_TASK DESCRIPTION_:
Which lines in the data below contain the word "groupDim"? Pull each of them out.
-------- ENTRIES PROVIDED
/-! ## Items and groups (R296, R297) -/

/-- The set bits of a group mask, ascending: group bits as slice-position bits. -/
def groupBits (i : RedItem) : List Nat := (List.range 15).filter fun b => i.groupMask.getLsbD b
/-- The group position of a slice position. -/
def groupPos (i : RedItem) (pos : Nat) : Nat := ((groupBits i).zipIdx).foldl (fun a e => a + b2n (bit pos e.1) * 2 ^ e.2) 0
/-- P, the elements of one part. -/
def partLen (i : RedItem) : Nat := i.n / redMembers i
/-- Bytes of `k` elements of an item. -/
def elemSpan (i : RedItem) (k : Nat) : Nat := k * elemBits i.elem / 8
/-- The dimension that a group bit crosses. -/
def Herd.groupDim (x : Herd) (i : RedItem) (b : Nat) : Option DimId := ((groupBits i)[b]?).bind fun k => x.dims[k]?
/-- The group bit that a dimension is. -/
def Herd.bitOf (x : Herd) (i : RedItem) (d : DimId) : Option Nat :=
  (List.range (groupBits i).length).find? fun b => x.groupDim i b == some d
/-- Elements in SRC and DST (Table 10.3), in elements of ELEM or FP32 words. -/
def redSpans (i : RedItem) : Nat × Nat :=
  match i.op.toNat with
  | 1 => (elemSpan i i.n, elemSpan i (partLen i))
  | 2 => (elemSpan i (partLen i), elemSpan i i.n)
  | 3 => (elemSpan i i.n, elemSpan i i.n)
  | 4 => (elemSpan i i.n, elemSpan i i.n)
  | 5 => (4 * i.n, 4 * i.n)
  | _ => (0, 4)
/-- Scale codes in SSRC and SDST. -/
def redScales (i : RedItem) : Nat × Nat :=
  if !i.scaled then (0, 0)
  else match i.op.toNat with
    | 1 => (i.n / 32, partLen i / 32)
    | 2 => (partLen i / 32, i.n / 32)
    | _ => (i.n / 32, i.n / 32)
/-- Bytes of the carry buffer (R311). -/
def carryBytes (d n : Nat) : Nat := 64 + 2 * d * (64 + 4 * n)
/-- The item keeps a carry buffer. -/
def carries (i : RedItem) : Bool := i.patient && !i.drop
/-- The ranges of an item, DST left out where it is SRC (R299). -/
def redRanges (i : RedItem) (carryD : Nat) : List (Nat × Nat) :=
  let sp := redSpans i
  let sc := redScales i
  let same := (i.op = 3 || i.op = 5) && i.src = i.dst
  ((if same then [(i.src, sp.1)] else [(i.src, sp.1), (i.dst, sp.2)]) ++ [(i.ssrc, sc.1), (i.sdst, sc.2)]
    ++ (if carries i then [(i.cbuf, carryBytes carryD i.n)] else [])).filter fun a => a.2 != 0
/-- The checks of R299 on the reduction plan. -/
def State.redRunOk (s : State) (h : HerdId) (m : Sentence) : Bool :=
  m.reds.all fun i =>
    let l := redRanges i m.carryD
    (l.all fun a => s.heldArray h a.1 a.2) && disjointRanges l

/-! ## Rounds (R301 to R303) -/

/-- A round: the group bits it sends over and receives over, the parts (or blocks) it sends and receives in order, and the
bytes of each. -/
structure RedRound where
  sums : Bool
  sendBit : Nat
  recvBit : Nat
  send : List Nat
  recv : List Nat
  unit : Nat
deriving DecidableEq, Repr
----------------
_WRITTEN RESPONSE_:
def Herd.groupDim (x : Herd) (i : RedItem) (b : Nat) : Option DimId := ((groupBits i)[b]?).bind fun k => x.dims[k]?
  (List.range (groupBits i).length).find? fun b => x.groupDim i b == some d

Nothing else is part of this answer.